Про каждое дерево и лиану Няринг объясняет, какой от них толк. Почти все они помогают от ядовитых змей и пауков — после этого мое внимание сосредоточено на том, чтобы ни на что такое не наступить.
Сзади стонет Кок, снимая с себя уже двадцать восьмую пиявку. Тем временем над головой слышно жуткое хлопанье крыльев; краем глаза я замечаю тень, скользнувшую по листве соседнего дерева.
"Птица-носорог", — на слух определил Няринг. Это здоровенное, с орла размером, создание — священная птица ибанов.
Гадание по полету птиц у соплеменников Няринга по сложности и развитости не уступает древнеримскому; я умудряюсь вспомнить, что встретить птицу-носорога в джунглях по правую руку считается самым благоприятным знаком, и тут же сообщаю это Нярингу.
"Ты, я смотрю, книжки читаешь", — говорит он. Охотники на оленей Вернувшись в гостиницу (в душе я все-таки обнаружил на ноге прокравшуюся пиявку), мы устраиваемся на террасе за тарелками с курицей в бамбуке. Няринг рассказывает про великую битву у Нанга-Пила, как будто дело было только в прошлом году (на самом деле — в апреле 1916-го), про войну с японцами.
"После войны они в джунглях много лет отсиживались.
Наши, бывало, пойдут на охоту, а японцы там уже заросли все, волосы до плеч, воняют — больше на оленей похожи.
Наши ближе подходят, глянь — а это люди.
Сразу им головы снимают. Черепа я тебе завтра покажу".
Наутро мы спускаемся по реке в ближайший свайный дом-лонгхаус ибанов. Такой длинный дом — как целая деревня, в которой каждая семья занимает отдельную комнату, но все двери выходят на общую крытую веранду.
На веранде принимают гостей, сплетничают, просеивают рис, тут же копошатся охотничьи собаки и косят глазом из клеток бойцовые петухи. Под крышей раскачивается внушительная связка прокопченных черепов.
В отсутствие старейшины за главного остался его зять, усач с выбитыми передними зубами.
Мы усаживаемся на веранде, тут же появляются кувшины с туаком — домашним рисовым вином, к которому ибаны питают большую слабость; на вкус больше всего напоминает молодое галисийское альбариньо.
Сегодня будний день, большинство мужчин на работе в полях или на лесоповале, так что попойки толком не выходит — тем более что едва перевалило за полдень.
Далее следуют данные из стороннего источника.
@[simp] theorem State.countFrame_par (s : State) : s.countFrame.par = s.par := rfl
@[simp] theorem State.countFrame_draw (s : State) : s.countFrame.draw = s.draw := rfl
@[simp] theorem State.countFrame_tx (s : State) : s.countFrame.tx = s.tx := rfl
@[simp] theorem State.countFrame_cfg (s : State) : s.countFrame.cfg = s.cfg := rfl
@[simp] theorem State.countFrame_bright (s : State) : s.countFrame.bright = s.bright := rfl
@[simp] theorem State.countFrame_ready (s : State) : s.countFrame.ready = s.ready := rfl
@[simp] theorem State.countFrame_clk (s : State) : s.countFrame.clk = s.clk := rfl
@[simp] theorem State.countFrame_dat (s : State) : s.countFrame.dat = s.dat := rfl
@[simp] theorem State.countFrame_lat (s : State) : s.countFrame.lat = s.lat := rfl
@[simp] theorem State.countFrame_gck (s : State) : s.countFrame.gck = s.gck := rfl
@[simp] theorem State.countFrame_frame (s : State) : s.countFrame.frame = s.frame + 1 := rfl
@[simp] theorem State.countFrame_fault (s : State) : s.countFrame.fault = s.fault := rfl
@[simp] theorem State.countFrame_seq (s : State) : s.countFrame.seq = s.seq := rfl
@[simp] theorem State.countFrame_hostop (s : State) : s.countFrame.hostop = s.hostop := rfl
@[simp] theorem State.countFrame_wire (s : State) : s.countFrame.wire = s.wire := rfl
@[simp] theorem State.countFrame_resp (s : State) : s.countFrame.resp = s.resp := rfl
@[simp] theorem State.countFrame_cmds (s : State) : s.countFrame.cmds = s.cmds := rfl
@[simp] theorem State.countFrame_ticks (s : State) : s.countFrame.ticks = s.ticks := rfl
@[simp] theorem State.countFrame_order (s : State) : s.countFrame.order = s.order := rfl

@[simp] theorem State.setSeq_par (s : State) (c : Cursor) : (s.setSeq c).par = s.par := rfl
@[simp] theorem State.setSeq_draw (s : State) (c : Cursor) : (s.setSeq c).draw = s.draw := rfl
@[simp] theorem State.setSeq_tx (s : State) (c : Cursor) : (s.setSeq c).tx = s.tx := rfl
@[simp] theorem State.setSeq_cfg (s : State) (c : Cursor) : (s.setSeq c).cfg = s.cfg := rfl
@[simp] theorem State.setSeq_bright (s : State) (c : Cursor) : (s.setSeq c).bright = s.bright := rfl
@[simp] theorem State.setSeq_ready (s : State) (c : Cursor) : (s.setSeq c).ready = s.ready := rfl
@[simp] theorem State.setSeq_clk (s : State) (c : Cursor) : (s.setSeq c).clk = s.clk := rfl
@[simp] theorem State.setSeq_dat (s : State) (c : Cursor) : (s.setSeq c).dat = s.dat := rfl
@[simp] theorem State.setSeq_lat (s : State) (c : Cursor) : (s.setSeq c).lat = s.lat := rfl
@[simp] theorem State.setSeq_gck (s : State) (c : Cursor) : (s.setSeq c).gck = s.gck := rfl
@[simp] theorem State.setSeq_frame (s : State) (c : Cursor) : (s.setSeq c).frame = s.frame := rfl
@[simp] theorem State.setSeq_fault (s : State) (c : Cursor) : (s.setSeq c).fault = s.fault := rfl
@[simp] theorem State.setSeq_seq (s : State) (c : Cursor) : (s.setSeq c).seq = c := rfl
@[simp] theorem State.setSeq_hostop (s : State) (c : Cursor) : (s.setSeq c).hostop = s.hostop := rfl
@[simp] theorem State.setSeq_wire (s : State) (c : Cursor) : (s.setSeq c).wire = s.wire := rfl
@[simp] theorem State.setSeq_resp (s : State) (c : Cursor) : (s.setSeq c).resp = s.resp := rfl
@[simp] theorem State.setSeq_cmds (s : State) (c : Cursor) : (s.setSeq c).cmds = s.cmds := rfl
@[simp] theorem State.setSeq_ticks (s : State) (c : Cursor) : (s.setSeq c).ticks = s.ticks := rfl
@[simp] theorem State.setSeq_order (s : State) (c : Cursor) : (s.setSeq c).order = s.order := rfl

@[simp] theorem State.setHostOp_par (s : State) (h : HostOp) : (s.setHostOp h).par = s.par := rfl
@[simp] theorem State.setHostOp_draw (s : State) (h : HostOp) : (s.setHostOp h).draw = s.draw := rfl
@[simp] theorem State.setHostOp_tx (s : State) (h : HostOp) : (s.setHostOp h).tx = s.tx := rfl
@[simp] theorem State.setHostOp_cfg (s : State) (h : HostOp) : (s.setHostOp h).cfg = s.cfg := rfl
@[simp] theorem State.setHostOp_bright (s : State) (h : HostOp) : (s.setHostOp h).bright = s.bright := rfl
@[simp] theorem State.setHostOp_ready (s : State) (h : HostOp) : (s.setHostOp h).ready = s.ready := rfl
@[simp] theorem State.setHostOp_clk (s : State) (h : HostOp) : (s.setHostOp h).clk = s.clk := rfl
@[simp] theorem State.setHostOp_dat (s : State) (h : HostOp) : (s.setHostOp h).dat = s.dat := rfl
@[simp] theorem State.setHostOp_lat (s : State) (h : HostOp) : (s.setHostOp h).lat = s.lat := rfl
@[simp] theorem State.setHostOp_gck (s : State) (h : HostOp) : (s.setHostOp h).gck = s.gck := rfl
@[simp] theorem State.setHostOp_frame (s : State) (h : HostOp) : (s.setHostOp h).frame = s.frame := rfl
@[simp] theorem State.setHostOp_fault (s : State) (h : HostOp) : (s.setHostOp h).fault = s.fault := rfl
@[simp] theorem State.setHostOp_seq (s : State) (h : HostOp) : (s.setHostOp h).seq = s.seq := rfl
@[simp] theorem State.setHostOp_hostop (s : State) (h : HostOp) : (s.setHostOp h).hostop = h := rfl
@[simp] theorem State.setHostOp_wire (s : State) (h : HostOp) : (s.setHostOp h).wire = s.wire := rfl
@[simp] theorem State.setHostOp_resp (s : State) (h : HostOp) : (s.setHostOp h).resp = s.resp := rfl
@[simp] theorem State.setHostOp_cmds (s : State) (h : HostOp) : (s.setHostOp h).cmds = s.cmds := rfl
@[simp] theorem State.setHostOp_ticks (s : State) (h : HostOp) : (s.setHostOp h).ticks = s.ticks := rfl
@[simp] theorem State.setHostOp_order (s : State) (h : HostOp) : (s.setHostOp h).order = s.order := rfl

@[simp] theorem State.respond_par (s : State) (v : Word) : (s.respond v).par = s.par := rfl
@[simp] theorem State.respond_draw (s : State) (v : Word) : (s.respond v).draw = s.draw := rfl
@[simp] theorem State.respond_tx (s : State) (v : Word) : (s.respond v).tx = s.tx := rfl
@[simp] theorem State.respond_cfg (s : State) (v : Word) : (s.respond v).cfg = s.cfg := rfl
@[simp] theorem State.respond_bright (s : State) (v : Word) : (s.respond v).bright = s.bright := rfl
@[simp] theorem State.respond_ready (s : State) (v : Word) : (s.respond v).ready = s.ready := rfl
@[simp] theorem State.respond_clk (s : State) (v : Word) : (s.respond v).clk = s.clk := rfl
@[simp] theorem State.respond_dat (s : State) (v : Word) : (s.respond v).dat = s.dat := rfl
@[simp] theorem State.respond_lat (s : State) (v : Word) : (s.respond v).lat = s.lat := rfl
@[simp] theorem State.respond_gck (s : State) (v : Word) : (s.respond v).gck = s.gck := rfl
@[simp] theorem State.respond_frame (s : State) (v : Word) : (s.respond v).frame = s.frame := rfl
@[simp] theorem State.respond_fault (s : State) (v : Word) : (s.respond v).fault = s.fault := rfl
@[simp] theorem State.respond_seq (s : State) (v : Word) : (s.respond v).seq = s.seq := rfl
@[simp] theorem State.respond_hostop (s : State) (v : Word) : (s.respond v).hostop = s.hostop := rfl
@[simp] theorem State.respond_wire (s : State) (v : Word) : (s.respond v).wire = s.wire := rfl
@[simp] theorem State.respond_resp (s : State) (v : Word) : (s.respond v).resp = s.resp ++ [v] := rfl
@[simp] theorem State.respond_cmds (s : State) (v : Word) : (s.respond v).cmds = s.cmds := rfl
@[simp] theorem State.respond_ticks (s : State) (v : Word) : (s.respond v).ticks = s.ticks := rfl
@[simp] theorem State.respond_order (s : State) (v : Word) : (s.respond v).order = s.order := rfl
Все тем не менее опрокидывают стаканчика по три, я упоминаю, что мы вчера встретили птицу-носорога — и именно что справа!
Разговор тут же переходит на знамения и амулеты.
Зять старейшины рассказывает вещий сон, после которого он лишился зубов, но так шепелявит, что я не понимаю и половины.
Но его доверие я, видимо, заслужил — он выносит из дома меч самого славного охотника за головами в их роду. Головы ибаны снимали изящнейшей сабелькой без гарды, с красивой резьбой на совершенно почерневшем клинке.
Судя по прядям мертвых волос на рукоятке, этой сняли пять голов. Вечером на террасе "Пелагуса" мы опять говорим о черепах.
Ибаны Саравака, соглашаются Няринг с Коком, и впрямь перестали охотиться за головами еще в 1960-х. Теперь признаком мужской зрелости служит телевизор или стиральная машина, привезенные с заработков. Зато в индонезийской части Борнео ибаны недавно взялись за старое — после того, как на их земли стали переселять мусульман с острова Мадура.
Нам всем жалко мадуранцев, но судьбу их голов мы все же обсуждаем как нечто само собой разумеющееся.
С нашей террасы видны горы, по которым проходит граница с Индонезией. Бушевавшая еще час назад за горами гроза докатывается уже до нас. После каждой вспышки молнии Реджанг под террасой отпечатывается на сетчатке глаза жирной серебряной змеей с черными ребрами порогов.
Наутро мы садимся в моторку и сплавляемся в город Капит.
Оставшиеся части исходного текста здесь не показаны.